Retype, word for word, every line from the one holding "(p.maxFrameLen ≤ 65535)" through the one holding "opaque Config.enableOutputHead : BitVec 7" in the entries below, both included, and only those lines.

Items from a dataset
----------------

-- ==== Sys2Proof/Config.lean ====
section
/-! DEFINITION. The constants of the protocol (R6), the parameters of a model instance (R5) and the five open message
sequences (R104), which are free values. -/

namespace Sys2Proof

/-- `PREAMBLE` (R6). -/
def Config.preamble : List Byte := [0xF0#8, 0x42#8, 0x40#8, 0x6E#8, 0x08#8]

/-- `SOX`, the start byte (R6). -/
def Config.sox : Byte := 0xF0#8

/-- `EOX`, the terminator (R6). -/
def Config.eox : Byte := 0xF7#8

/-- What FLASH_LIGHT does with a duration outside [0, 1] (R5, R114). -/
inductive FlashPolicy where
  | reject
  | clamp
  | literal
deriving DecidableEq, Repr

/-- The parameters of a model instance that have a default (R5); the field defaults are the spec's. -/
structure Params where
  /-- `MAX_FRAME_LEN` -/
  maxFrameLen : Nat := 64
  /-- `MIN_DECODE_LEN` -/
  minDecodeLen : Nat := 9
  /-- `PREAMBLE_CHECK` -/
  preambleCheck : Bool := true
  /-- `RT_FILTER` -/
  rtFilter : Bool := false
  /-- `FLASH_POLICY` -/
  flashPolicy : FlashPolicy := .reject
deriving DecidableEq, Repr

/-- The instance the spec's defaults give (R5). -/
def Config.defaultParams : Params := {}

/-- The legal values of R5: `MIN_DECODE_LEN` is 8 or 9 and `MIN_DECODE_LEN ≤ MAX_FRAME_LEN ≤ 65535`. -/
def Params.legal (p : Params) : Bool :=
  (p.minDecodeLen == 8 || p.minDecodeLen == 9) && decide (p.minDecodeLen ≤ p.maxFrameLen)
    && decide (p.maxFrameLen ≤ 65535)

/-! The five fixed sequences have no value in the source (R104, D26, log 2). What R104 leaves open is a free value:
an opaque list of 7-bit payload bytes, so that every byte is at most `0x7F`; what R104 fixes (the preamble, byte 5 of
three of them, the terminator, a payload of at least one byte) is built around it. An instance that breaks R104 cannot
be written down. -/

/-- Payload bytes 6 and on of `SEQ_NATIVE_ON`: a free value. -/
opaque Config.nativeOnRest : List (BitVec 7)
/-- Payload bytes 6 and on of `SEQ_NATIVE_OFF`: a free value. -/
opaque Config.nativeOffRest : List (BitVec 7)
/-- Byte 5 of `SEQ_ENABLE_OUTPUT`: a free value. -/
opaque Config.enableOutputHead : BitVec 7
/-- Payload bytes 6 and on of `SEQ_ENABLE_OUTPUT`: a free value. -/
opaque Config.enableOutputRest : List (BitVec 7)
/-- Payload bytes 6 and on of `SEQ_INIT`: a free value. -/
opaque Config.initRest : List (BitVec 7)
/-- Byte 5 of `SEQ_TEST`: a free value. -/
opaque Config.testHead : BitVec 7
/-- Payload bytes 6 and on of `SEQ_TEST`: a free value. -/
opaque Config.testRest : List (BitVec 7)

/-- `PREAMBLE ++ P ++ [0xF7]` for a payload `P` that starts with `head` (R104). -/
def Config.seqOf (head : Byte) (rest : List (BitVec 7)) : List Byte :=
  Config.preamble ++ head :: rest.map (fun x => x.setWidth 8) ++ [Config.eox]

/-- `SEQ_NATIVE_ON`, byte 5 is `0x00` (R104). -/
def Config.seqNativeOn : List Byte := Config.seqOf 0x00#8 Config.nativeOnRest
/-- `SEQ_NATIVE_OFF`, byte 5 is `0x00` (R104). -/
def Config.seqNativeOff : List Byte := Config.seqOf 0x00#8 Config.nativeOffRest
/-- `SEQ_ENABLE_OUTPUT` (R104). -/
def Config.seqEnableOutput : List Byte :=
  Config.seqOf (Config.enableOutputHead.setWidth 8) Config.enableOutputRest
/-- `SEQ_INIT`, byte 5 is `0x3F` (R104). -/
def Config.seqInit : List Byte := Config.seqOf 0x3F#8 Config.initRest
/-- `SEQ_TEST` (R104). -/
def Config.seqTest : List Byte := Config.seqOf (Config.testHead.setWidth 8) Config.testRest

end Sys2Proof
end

----------------

_Solution for this problem:_
    && decide (p.maxFrameLen ≤ 65535)

/-! The five fixed sequences have no value in the source (R104, D26, log 2). What R104 leaves open is a free value:
an opaque list of 7-bit payload bytes, so that every byte is at most `0x7F`; what R104 fixes (the preamble, byte 5 of
three of them, the terminator, a payload of at least one byte) is built around it. An instance that breaks R104 cannot
be written down. -/

/-- Payload bytes 6 and on of `SEQ_NATIVE_ON`: a free value. -/
opaque Config.nativeOnRest : List (BitVec 7)
/-- Payload bytes 6 and on of `SEQ_NATIVE_OFF`: a free value. -/
opaque Config.nativeOffRest : List (BitVec 7)
/-- Byte 5 of `SEQ_ENABLE_OUTPUT`: a free value. -/
opaque Config.enableOutputHead : BitVec 7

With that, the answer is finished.